WHAT THE TASK REQUIRES - The response should be the lines of the data, starting at the first and ending at the one that contains "(s.setEnc l r).straps = s.straps := rfl", copied without change.
################
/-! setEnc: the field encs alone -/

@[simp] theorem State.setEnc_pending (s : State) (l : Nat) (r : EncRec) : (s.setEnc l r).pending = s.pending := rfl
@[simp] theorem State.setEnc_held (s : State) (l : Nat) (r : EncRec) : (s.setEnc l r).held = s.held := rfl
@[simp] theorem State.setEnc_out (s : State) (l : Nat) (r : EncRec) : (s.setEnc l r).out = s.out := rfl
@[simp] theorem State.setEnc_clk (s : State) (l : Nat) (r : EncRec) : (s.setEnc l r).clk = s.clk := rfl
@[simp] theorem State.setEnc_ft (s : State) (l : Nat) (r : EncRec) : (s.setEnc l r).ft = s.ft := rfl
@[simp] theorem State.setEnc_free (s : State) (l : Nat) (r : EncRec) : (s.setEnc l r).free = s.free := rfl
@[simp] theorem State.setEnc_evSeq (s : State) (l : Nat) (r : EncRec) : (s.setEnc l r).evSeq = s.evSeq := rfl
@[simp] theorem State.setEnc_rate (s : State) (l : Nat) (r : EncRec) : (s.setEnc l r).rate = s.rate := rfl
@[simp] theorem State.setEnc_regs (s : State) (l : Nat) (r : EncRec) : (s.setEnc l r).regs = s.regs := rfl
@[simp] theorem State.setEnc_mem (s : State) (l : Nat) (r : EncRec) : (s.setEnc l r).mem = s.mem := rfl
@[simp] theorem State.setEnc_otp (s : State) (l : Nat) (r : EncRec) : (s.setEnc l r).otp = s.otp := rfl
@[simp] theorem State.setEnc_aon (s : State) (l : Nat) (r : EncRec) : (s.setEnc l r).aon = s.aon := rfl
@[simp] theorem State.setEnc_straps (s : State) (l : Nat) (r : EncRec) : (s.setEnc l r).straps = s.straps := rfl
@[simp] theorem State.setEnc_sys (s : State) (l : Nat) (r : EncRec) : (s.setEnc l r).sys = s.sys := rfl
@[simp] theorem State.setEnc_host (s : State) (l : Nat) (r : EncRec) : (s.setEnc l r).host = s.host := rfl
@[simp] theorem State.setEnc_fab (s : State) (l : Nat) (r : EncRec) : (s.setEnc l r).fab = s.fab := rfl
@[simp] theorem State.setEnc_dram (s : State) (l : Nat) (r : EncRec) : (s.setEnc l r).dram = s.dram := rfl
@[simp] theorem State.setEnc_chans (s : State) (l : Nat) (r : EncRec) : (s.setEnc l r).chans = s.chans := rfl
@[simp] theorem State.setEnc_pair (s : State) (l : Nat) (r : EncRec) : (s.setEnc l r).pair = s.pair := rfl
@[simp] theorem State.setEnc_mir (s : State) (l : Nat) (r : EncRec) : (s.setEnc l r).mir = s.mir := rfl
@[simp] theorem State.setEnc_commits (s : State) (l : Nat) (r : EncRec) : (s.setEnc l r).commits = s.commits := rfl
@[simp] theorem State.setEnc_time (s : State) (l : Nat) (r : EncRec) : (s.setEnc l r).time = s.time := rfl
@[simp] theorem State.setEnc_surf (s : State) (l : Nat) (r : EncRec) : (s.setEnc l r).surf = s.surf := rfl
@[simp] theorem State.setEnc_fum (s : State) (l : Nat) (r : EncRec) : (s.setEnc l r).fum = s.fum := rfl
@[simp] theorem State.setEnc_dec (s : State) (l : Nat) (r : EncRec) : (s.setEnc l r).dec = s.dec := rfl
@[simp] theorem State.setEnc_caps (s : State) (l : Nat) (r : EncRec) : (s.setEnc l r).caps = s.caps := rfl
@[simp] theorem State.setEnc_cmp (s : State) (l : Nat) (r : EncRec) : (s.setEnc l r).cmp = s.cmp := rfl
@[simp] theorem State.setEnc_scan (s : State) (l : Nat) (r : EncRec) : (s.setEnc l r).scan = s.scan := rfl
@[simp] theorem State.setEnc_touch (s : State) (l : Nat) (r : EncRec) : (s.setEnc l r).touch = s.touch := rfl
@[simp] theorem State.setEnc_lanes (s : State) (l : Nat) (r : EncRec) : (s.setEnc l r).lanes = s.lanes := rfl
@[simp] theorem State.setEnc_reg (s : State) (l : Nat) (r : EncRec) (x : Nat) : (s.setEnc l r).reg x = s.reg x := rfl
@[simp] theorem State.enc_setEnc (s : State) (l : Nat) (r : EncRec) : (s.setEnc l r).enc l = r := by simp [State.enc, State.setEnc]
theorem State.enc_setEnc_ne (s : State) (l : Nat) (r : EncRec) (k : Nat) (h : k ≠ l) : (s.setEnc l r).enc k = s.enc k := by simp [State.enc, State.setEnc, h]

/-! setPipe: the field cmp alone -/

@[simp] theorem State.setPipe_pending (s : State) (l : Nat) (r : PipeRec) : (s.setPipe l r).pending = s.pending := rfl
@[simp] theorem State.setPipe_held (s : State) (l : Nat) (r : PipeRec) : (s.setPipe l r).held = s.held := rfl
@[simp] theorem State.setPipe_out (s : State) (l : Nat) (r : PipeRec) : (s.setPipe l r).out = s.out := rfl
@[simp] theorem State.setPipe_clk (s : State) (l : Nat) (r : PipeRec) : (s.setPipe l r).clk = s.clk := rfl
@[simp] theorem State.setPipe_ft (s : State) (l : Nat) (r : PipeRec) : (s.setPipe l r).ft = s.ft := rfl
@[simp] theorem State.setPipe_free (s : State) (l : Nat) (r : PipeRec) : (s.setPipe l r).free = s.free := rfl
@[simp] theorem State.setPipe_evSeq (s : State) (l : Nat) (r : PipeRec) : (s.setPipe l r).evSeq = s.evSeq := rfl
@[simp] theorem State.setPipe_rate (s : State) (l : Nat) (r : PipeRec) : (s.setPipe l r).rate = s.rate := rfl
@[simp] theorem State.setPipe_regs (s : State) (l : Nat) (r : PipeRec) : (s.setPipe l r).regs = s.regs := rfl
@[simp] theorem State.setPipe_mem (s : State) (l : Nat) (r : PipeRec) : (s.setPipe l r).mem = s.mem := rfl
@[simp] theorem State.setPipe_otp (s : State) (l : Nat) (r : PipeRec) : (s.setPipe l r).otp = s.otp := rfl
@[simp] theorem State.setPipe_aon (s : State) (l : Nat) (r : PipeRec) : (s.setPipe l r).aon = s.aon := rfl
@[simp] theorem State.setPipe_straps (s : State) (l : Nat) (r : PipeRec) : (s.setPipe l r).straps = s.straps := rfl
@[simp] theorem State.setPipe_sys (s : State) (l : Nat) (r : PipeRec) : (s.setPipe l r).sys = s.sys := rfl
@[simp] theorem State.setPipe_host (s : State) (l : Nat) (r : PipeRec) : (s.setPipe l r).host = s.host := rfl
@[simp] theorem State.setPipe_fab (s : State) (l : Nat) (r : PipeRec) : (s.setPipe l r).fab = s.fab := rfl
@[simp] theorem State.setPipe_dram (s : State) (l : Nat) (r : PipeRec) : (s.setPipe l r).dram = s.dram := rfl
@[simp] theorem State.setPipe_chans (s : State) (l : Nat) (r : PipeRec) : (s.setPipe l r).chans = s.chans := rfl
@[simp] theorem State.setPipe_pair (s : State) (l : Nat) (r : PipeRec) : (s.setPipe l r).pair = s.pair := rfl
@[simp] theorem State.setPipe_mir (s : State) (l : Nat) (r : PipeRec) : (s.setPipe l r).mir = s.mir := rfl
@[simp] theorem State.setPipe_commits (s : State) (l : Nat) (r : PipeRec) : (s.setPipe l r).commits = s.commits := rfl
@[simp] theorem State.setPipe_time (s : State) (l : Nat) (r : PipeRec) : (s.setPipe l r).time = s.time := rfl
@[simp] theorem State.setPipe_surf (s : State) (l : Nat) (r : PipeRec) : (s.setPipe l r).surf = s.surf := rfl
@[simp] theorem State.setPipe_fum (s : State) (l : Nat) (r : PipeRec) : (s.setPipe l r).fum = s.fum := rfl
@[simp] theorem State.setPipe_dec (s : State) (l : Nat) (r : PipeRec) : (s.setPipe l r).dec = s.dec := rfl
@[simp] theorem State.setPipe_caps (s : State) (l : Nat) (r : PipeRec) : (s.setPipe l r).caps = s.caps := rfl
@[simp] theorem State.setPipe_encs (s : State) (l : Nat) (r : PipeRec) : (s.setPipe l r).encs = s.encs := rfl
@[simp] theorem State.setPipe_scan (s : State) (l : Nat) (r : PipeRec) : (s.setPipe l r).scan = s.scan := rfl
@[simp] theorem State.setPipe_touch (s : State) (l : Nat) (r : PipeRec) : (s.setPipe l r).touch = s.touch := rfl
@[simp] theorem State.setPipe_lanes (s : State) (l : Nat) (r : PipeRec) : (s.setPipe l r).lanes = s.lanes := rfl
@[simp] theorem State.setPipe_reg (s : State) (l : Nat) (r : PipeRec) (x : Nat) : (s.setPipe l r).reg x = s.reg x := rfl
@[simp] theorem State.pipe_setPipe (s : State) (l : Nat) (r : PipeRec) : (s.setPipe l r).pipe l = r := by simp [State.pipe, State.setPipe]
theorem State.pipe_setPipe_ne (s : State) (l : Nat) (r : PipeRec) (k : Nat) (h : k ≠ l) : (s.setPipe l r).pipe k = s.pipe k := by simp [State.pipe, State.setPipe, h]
################
WRITTEN SOLUTION -
/-! setEnc: the field encs alone -/

@[simp] theorem State.setEnc_pending (s : State) (l : Nat) (r : EncRec) : (s.setEnc l r).pending = s.pending := rfl
@[simp] theorem State.setEnc_held (s : State) (l : Nat) (r : EncRec) : (s.setEnc l r).held = s.held := rfl
@[simp] theorem State.setEnc_out (s : State) (l : Nat) (r : EncRec) : (s.setEnc l r).out = s.out := rfl
@[simp] theorem State.setEnc_clk (s : State) (l : Nat) (r : EncRec) : (s.setEnc l r).clk = s.clk := rfl
@[simp] theorem State.setEnc_ft (s : State) (l : Nat) (r : EncRec) : (s.setEnc l r).ft = s.ft := rfl
@[simp] theorem State.setEnc_free (s : State) (l : Nat) (r : EncRec) : (s.setEnc l r).free = s.free := rfl
@[simp] theorem State.setEnc_evSeq (s : State) (l : Nat) (r : EncRec) : (s.setEnc l r).evSeq = s.evSeq := rfl
@[simp] theorem State.setEnc_rate (s : State) (l : Nat) (r : EncRec) : (s.setEnc l r).rate = s.rate := rfl
@[simp] theorem State.setEnc_regs (s : State) (l : Nat) (r : EncRec) : (s.setEnc l r).regs = s.regs := rfl
@[simp] theorem State.setEnc_mem (s : State) (l : Nat) (r : EncRec) : (s.setEnc l r).mem = s.mem := rfl
@[simp] theorem State.setEnc_otp (s : State) (l : Nat) (r : EncRec) : (s.setEnc l r).otp = s.otp := rfl
@[simp] theorem State.setEnc_aon (s : State) (l : Nat) (r : EncRec) : (s.setEnc l r).aon = s.aon := rfl
@[simp] theorem State.setEnc_straps (s : State) (l : Nat) (r : EncRec) : (s.setEnc l r).straps = s.straps := rfl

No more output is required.